PROVIDED DATA Block Start

-- ==== Sys2Proof/Machine/Bits.lean ====
section
/-! DEFINITION. Sparse maps, bit fields, byte order, sign, rounding and CRC-32C: the plain operations everything else uses. -/

namespace Sys2Proof.Machine

/-! ### Sparse maps: keys strictly rising, no entry equal to the default `d` of its key. -/

/-- The value at key `k`; `d` gives what an unlisted key reads as. -/
def nget {α : Type} (d : Nat → α) : NMap α → Nat → α
  | [], k => d k
  | (j, v) :: m, k => if j = k then v else nget d m k

/-- Puts an entry where its key belongs. -/
def nins {α : Type} : NMap α → Nat → α → NMap α
  | [], k, v => [(k, v)]
  | (j, u) :: m, k, v => if j < k then (j, u) :: nins m k v else (k, v) :: (j, u) :: m

/-- The map without key `k`. -/
def ndel {α : Type} (m : NMap α) (k : Nat) : NMap α := m.filter fun e => e.1 != k

/-- Writes the value at key `k` and keeps the canonical form. -/
def nset {α : Type} [DecidableEq α] (d : Nat → α) (m : NMap α) (k : Nat) (v : α) : NMap α :=
  if v = d k then ndel m k else nins (ndel m k) k v

/-- Applies a function to the value at key `k`. -/
def nupd {α : Type} [DecidableEq α] (d : Nat → α) (m : NMap α) (k : Nat) (f : α → α) : NMap α :=
  nset d m k (f (nget d m k))

/-- The canonical form. -/
def NMapWf {α : Type} [DecidableEq α] (d : Nat → α) : NMap α → Bool
  | [] => true
  | [(k, v)] => decide (v ≠ d k)
  | (j, u) :: (k, v) :: m => decide (u ≠ d j) && decide (j < k) && NMapWf d ((k, v) :: m)

/-- The default of a map whose values may be absent. -/
def nnone {α : Type} (_ : Nat) : Option α := none

/-- The keys that hold a value, with it. -/
def nlist {α : Type} (m : NMap (Option α)) : List (Nat × α) :=
  m.filterMap fun p => p.2.map fun v => (p.1, v)

/-! ### Bit fields -/

/-- Bits [hi:lo] of a number. -/
def bits (v hi lo : Nat) : Nat := (v >>> lo) % 2 ^ (hi + 1 - lo)

/-- Bit `i` of a number. -/
def bit (v i : Nat) : Bool := v.testBit i

/-- Bits [hi:lo] of a word. -/
def fld (w : Word) (hi lo : Nat) : Nat := bits w.toNat hi lo

/-- Bit `i` of a word. -/
def wbit (w : Word) (i : Nat) : Bool := w.toNat.testBit i

/-- A number as a word, modulo 2^32. -/
def w32 (n : Nat) : Word := BitVec.ofNat 32 n

/-- An integer as a word in two's complement. -/
def i32 (n : Int) : Word := BitVec.ofInt 32 n

def b2n (b : Bool) : Nat := if b then 1 else 0

/-- The low `n` bits of `v` read as a signed number. -/
def sx (n v : Nat) : Int := if v % 2 ^ n < 2 ^ (n - 1) then (v % 2 ^ n : Nat) else (v % 2 ^ n : Nat) - (2 ^ n : Nat)

/-- An integer limited to the signed 32-bit range. -/
def sat32 (n : Int) : Int := max (-2147483648) (min 2147483647 n)

/-- An integer limited to plus or minus `lim`. -/
def clampI (lim n : Int) : Int := max (-lim) (min lim n)

/-- An unsigned number limited to `n` bits. -/
def satU (n v : Nat) : Nat := min v (2 ^ n - 1)

/-! ### Rounding (R4 and the rules that name one) -/

/-- Nearest whole number, ties away from zero. -/
def roundAway (n : Int) (d : Nat) : Int :=
  if 0 ≤ n then (2 * n + d) / (2 * d) else -((2 * (-n) + d) / (2 * d))

/-- Nearest whole number, ties to even. -/
def roundEven (n : Int) (d : Nat) : Int :=
  let q := n / d
  let r := n % d
  if 2 * r < d then q else if 2 * r > d then q + 1 else if q % 2 = 0 then q else q + 1

/-- A quotient whose rounding the manual does not give: exact where it divides, else one of its neighbours, left free. -/
def divR (n : Int) (d : Nat) : Int :=
  if n % d = 0 then n / d else n / d + (if Config.roundUp n d then 1 else 0)

/-- The smallest multiple of `m` at or above `v`. -/
def ceilMul (m v : Nat) : Nat := (v + m - 1) / m * m

/-! ### Bytes, little-endian (R7) -/

/-- The `n` low bytes of `v`, least significant first. -/
def leBytes : Nat → Nat → List Byte
  | 0, _ => []
  | n + 1, v => BitVec.ofNat 8 v :: leBytes n (v / 256)

/-- The number a list of bytes spells, least significant first. -/
def ofLe : List Byte → Nat
  | [] => 0
  | b :: bs => b.toNat + 256 * ofLe bs

/-- `n` bytes of a list from position `i`; positions beyond its end read 0. -/
def slice (bs : List Byte) (i n : Nat) : List Byte :=
  let t := (bs.drop i).take n
  t ++ List.replicate (n - t.length) 0

/-- The little-endian number in `n` bytes at position `i`. -/
def leAt (bs : List Byte) (i n : Nat) : Nat := ofLe (slice bs i n)

/-- A list of bytes padded with 0 or cut to `n`. -/
def padTo (n : Nat) (bs : List Byte) : List Byte := slice bs 0 n

/-- A list of bytes with some written over at position `i`. -/
def overwrite (bs : List Byte) (i : Nat) (ws : List Byte) : List Byte :=
  slice bs 0 i ++ ws ++ bs.drop (i + ws.length)

/-! ### CRC-32C (R10): reflected, initial value and final XOR all ones -/

def crcBit (c : Nat) : Nat := if c % 2 = 1 then (c / 2) ^^^ 0x82F63B78 else c / 2

def crcByte (c : Nat) (b : Byte) : Nat :=
  let c := c ^^^ b.toNat
  crcBit (crcBit (crcBit (crcBit (crcBit (crcBit (crcBit (crcBit c)))))))

def crc32c (bs : List Byte) : Nat := (bs.foldl crcByte 0xFFFFFFFF) ^^^ 0xFFFFFFFF

/-! ### Sparse byte memories: an unwritten byte reads 0 (log entry 6, DESIGN CHOICE) -/

def memZero (_ : Nat) : Byte := 0

def memRead (m : NMap Byte) (a : Nat) : Byte := nget memZero m a

def memReadN (m : NMap Byte) (a n : Nat) : List Byte := (List.range n).map fun i => memRead m (a + i)

def memWrite (m : NMap Byte) (a : Nat) (b : Byte) : NMap Byte := nset memZero m a b

/-- Writes bytes at rising addresses. -/
def memWriteN (m : NMap Byte) (a : Nat) : List Byte → NMap Byte
  | [] => m
  | b :: bs => memWriteN (memWrite m a b) (a + 1) bs

/-- Whether a memory holds its canonical form. -/
def Memory.wf (m : NMap Byte) : Bool := NMapWf memZero m

/-- Nearest whole number; a tie is left open (log entry 3, DESIGN CHOICE). -/
def roundOpen (n : Int) (d : Nat) : Int :=
  let q := n / d
  let r := n % d
  if 2 * r < d then q else if 2 * r > d then q + 1 else q + (if Config.roundUp n d then 1 else 0)

/-! ### Lists -/

/-- Removes the first element that satisfies `p`, and gives it. -/
def takeFirst {α : Type} (p : α → Bool) : List α → Option (α × List α)
  | [] => none
  | x :: xs => if p x then some (x, xs) else (takeFirst p xs).map fun r => (r.1, x :: r.2)

/-- Replaces position `i`. -/
def setAt {α : Type} (l : List α) (i : Nat) (v : α) : List α := l.set i v

/-- The last `n` elements. -/
def lastN {α : Type} (n : Nat) (l : List α) : List α := l.drop (l.length - n)

def sumN (l : List Nat) : Nat := l.foldl (· + ·) 0

def sumI (l : List Int) : Int := l.foldl (· + ·) 0

def maxN (l : List Nat) : Nat := l.foldl max 0

end Sys2Proof.Machine
end

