-- ==== Sys2Proof/Machine/RegMap.lean ====
section
/-! DEFINITION. The register maps (R334, R356, R357 and the map of each block): names, access, selector, reset, defined
fields. -/

namespace Sys2Proof.Machine

/-- How a register is accessed: read only, read only and refreshed on the slow clock, read and write, staged, guarded pair,
locked (R8, R344 to R347). -/
inductive Acc where
  | ro
  | roc
  | rw
  | rws
  | wg
  | lk
deriving DecidableEq, Repr

/-- A row of a block's register map: window offset, access, selector register, reset value, defined writable fields. -/
structure RegRow where
  off : Nat
  acc : Acc
  sel : Option Nat
  reset : Nat
  mask : Nat
deriving DecidableEq, Repr
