-- ==== Sys2Proof/Machine/Marks.lean ====
section
/-! DEFINITION. Marks on the lane: kinds, payload layout, the GF(4) check, and the stamps and tags in them (R14, R16, R47 to
R51). -/

namespace Sys2Proof.Machine

/-- The code of a kind (R51). -/
def Kind.code : Kind → Nat
  | .idle => 0x00 | .echoReq => 0x01 | .echoRsp => 0x02 | .go => 0x04 | .fault => 0x05 | .kill => 0x06 | .done => 0x08
  | .arrive => 0x09 | .count => 0x0A | .complete => 0x0B | .oppoint => 0x0C | .fence => 0x0D | .vote => 0x0E
  | .resync => 0x0F | .resyncAck => 0x10 | .retry => 0x14 | .remote => 0x18 | .ql => 0x19

/-- The kind of a code; none is unassigned. -/
def kindOf : Nat → Option Kind
  | 0x00 => some .idle | 0x01 => some .echoReq | 0x02 => some .echoRsp | 0x04 => some .go | 0x05 => some .fault
  | 0x06 => some .kill | 0x08 => some .done | 0x09 => some .arrive | 0x0A => some .count | 0x0B => some .complete
  | 0x0C => some .oppoint | 0x0D => some .fence | 0x0E => some .vote | 0x0F => some .resync | 0x10 => some .resyncAck
  | 0x14 => some .retry | 0x18 => some .remote | 0x19 => some .ql | _ => none

/-- The service class of a kind (R51). -/
def Kind.cls : Kind → Nat
  | .idle => 3 | .echoReq => 3 | .echoRsp => 3 | .go => 0 | .fault => 0 | .kill => 0 | .done => 1 | .arrive => 1
  | .count => 1 | .complete => 1 | .oppoint => 1 | .fence => 1 | .vote => 1 | .resync => 1 | .resyncAck => 1 | .retry => 2
  | .remote => 2 | .ql => 2

/-- Whether a kind is routed; the others are hop kinds (R51). -/
def Kind.routed : Kind → Bool
  | .idle => false | .echoReq => false | .echoRsp => false | .resync => false | .resyncAck => false | .retry => false
  | .go => true | .fault => true | .kill => true | .done => true | .arrive => true | .count => true | .complete => true
  | .oppoint => true | .fence => true | .vote => true | .remote => true | .ql => true

/-- The 88-bit payload of a mark (R49). -/
def Mark.payload (m : Mark) : Payload :=
  BitVec.ofNat 88 (m.kind.code * 2 ^ 82 + m.kind.cls * 2 ^ 80 + m.obj.toNat * 2 ^ 64 + m.tag.toNat * 2 ^ 48 +
    m.stamp.toNat * 2 ^ 16 + m.arg.toNat)

/-- The mark of a payload; none is malformed (R50): an unassigned kind, or a class that is not the kind's. -/
def markOf (p : Payload) : Option Mark :=
  let v := p.toNat
  match kindOf (bits v 87 82) with
  | some k =>
    if bits v 81 80 = k.cls then
      some ⟨k, BitVec.ofNat 16 (bits v 79 64), BitVec.ofNat 16 (bits v 63 48), BitVec.ofNat 32 (bits v 47 16),
        BitVec.ofNat 16 (bits v 15 0)⟩
    else none
  | none => none

/-! ### The check over GF(4) (R48): symbols of two bits, 10 is ω and 11 is ω² -/

def gfMask : Nat := 0x555555

/-- Twelve packed symbols times ω. -/
def gfOmega (v : Nat) : Nat :=
  let h := (v >>> 1) &&& gfMask
  let l := v &&& gfMask
  ((h ^^^ l) <<< 1) ||| h

/-- Twelve packed symbols times a symbol. -/
def gfScale (v s : Nat) : Nat :=
  if s = 0 then 0 else if s = 1 then v else if s = 2 then gfOmega v else gfOmega (gfOmega v)

/-- g(x) less its leading term: coefficients of x^11 down to 1. -/
def gfPoly : Nat :=
  [2, 3, 1, 0, 2, 1, 3, 2, 1, 3, 2, 1].foldl (fun a c => a * 4 + c) 0

/-- One symbol into the division by g(x). -/
def gfStep (st s : Nat) : Nat :=
  let fb := (st >>> 22) ^^^ s
  ((st <<< 2) &&& 0xFFFFFF) ^^^ gfScale gfPoly fb

/-- The symbols of a payload, symbol 55 first. -/
def payloadSyms (p : Payload) : List Nat := (List.range 44).map fun i => (p.toNat >>> (86 - 2 * i)) % 4

/-- The 24-bit check of a payload. -/
def checkOf (p : Payload) : Nat := (payloadSyms p).foldl gfStep 0

/-- The 112-bit mark of a payload. -/
def markBits (p : Payload) : BitVec 112 := BitVec.ofNat 112 (p.toNat * 2 ^ 24 + checkOf p)

/-- x^j mod g(x), for j from 0 to 55. -/
def gfPowers : List Nat :=
  ((List.range 55).foldl (fun (acc : List Nat × Nat) _ =>
    let n := ((acc.2 <<< 2) &&& 0xFFFFFF) ^^^ gfScale gfPoly (acc.2 >>> 22)
    (n :: acc.1, n)) ([1], 1)).1.reverse

/-- The single symbol errors: position, value, syndrome. -/
def gfSingles : List (Nat × Nat × Nat) :=
  ((List.range 56).zip gfPowers).flatMap fun (j, x) => [1, 2, 3].map fun v => (j, v, gfScale x v)

/-- The error pattern of at most two symbols with a syndrome, as a 112-bit number. -/
def gfFind (syn : Nat) : Option Nat :=
  if syn = 0 then some 0
  else match gfSingles.find? fun e => e.2.2 == syn with
    | some (j, v, _) => some (v * 4 ^ j)
    | none => gfSingles.findSome? fun (j, v, s) =>
        match gfSingles.find? fun e => e.2.2 == syn ^^^ s && j < e.1 with
        | some (k, u, _) => some (v * 4 ^ j ^^^ u * 4 ^ k)
        | none => none

/-- What a pair decodes to: undecodable, or a payload and whether it was corrected. -/
def decodePair (w : BitVec 112) : Option (Payload × Bool) :=
  let p := BitVec.ofNat 88 (w.toNat >>> 24)
  let syn := checkOf p ^^^ (w.toNat % 2 ^ 24)
  match gfFind syn with
  | some e => some (BitVec.ofNat 88 ((w.toNat ^^^ e) >>> 24), e != 0)
  | none => none

/-! ### Stamps and tags -/

/-- The 32-bit stamp of a hall time (R14, R49): units of 2^-12 ns. -/
def stampOf (t : Nat) : BitVec 32 := BitVec.ofNat 32 (t / 16)

/-- R14: the hall time closest to the receiver's own that agrees with a stamp. -/
def expandStamp (own : Nat) (st : BitVec 32) : Nat :=
  ((own / 16 : Int) + sx 32 (st - BitVec.ofNat 32 (own / 16)).toNat).toNat * 16

/-- R16: the SN that agrees with a folio tag and lies within -32,768 to +32,767 of the SN held. -/
def expandTag (sn : Int) (tag : BitVec 16) : Int :=
  sn + sx 16 (tag - BitVec.ofInt 16 sn).toNat

def mkMark (k : Kind) (obj tag : Nat) (t : Nat) (arg : Nat) : Mark :=
  ⟨k, BitVec.ofNat 16 obj, BitVec.ofNat 16 tag, stampOf t, BitVec.ofNat 16 arg⟩

end Sys2Proof.Machine
end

PROVIDED DATA Block End

# ACTIVITY
Exactly the lines above from the one with "is unassigned. -/" to the one with "true | .complete => true", both included, are to be quoted; leave the rest out.

# THE COMPLETED TASK
/-- The kind of a code; none is unassigned. -/
def kindOf : Nat → Option Kind
  | 0x00 => some .idle | 0x01 => some .echoReq | 0x02 => some .echoRsp | 0x04 => some .go | 0x05 => some .fault
  | 0x06 => some .kill | 0x08 => some .done | 0x09 => some .arrive | 0x0A => some .count | 0x0B => some .complete
  | 0x0C => some .oppoint | 0x0D => some .fence | 0x0E => some .vote | 0x0F => some .resync | 0x10 => some .resyncAck
  | 0x14 => some .retry | 0x18 => some .remote | 0x19 => some .ql | _ => none

/-- The service class of a kind (R51). -/
def Kind.cls : Kind → Nat
  | .idle => 3 | .echoReq => 3 | .echoRsp => 3 | .go => 0 | .fault => 0 | .kill => 0 | .done => 1 | .arrive => 1
  | .count => 1 | .complete => 1 | .oppoint => 1 | .fence => 1 | .vote => 1 | .resync => 1 | .resyncAck => 1 | .retry => 2
  | .remote => 2 | .ql => 2

/-- Whether a kind is routed; the others are hop kinds (R51). -/
def Kind.routed : Kind → Bool
  | .idle => false | .echoReq => false | .echoRsp => false | .resync => false | .resyncAck => false | .retry => false
  | .go => true | .fault => true | .kill => true | .done => true | .arrive => true | .count => true | .complete => true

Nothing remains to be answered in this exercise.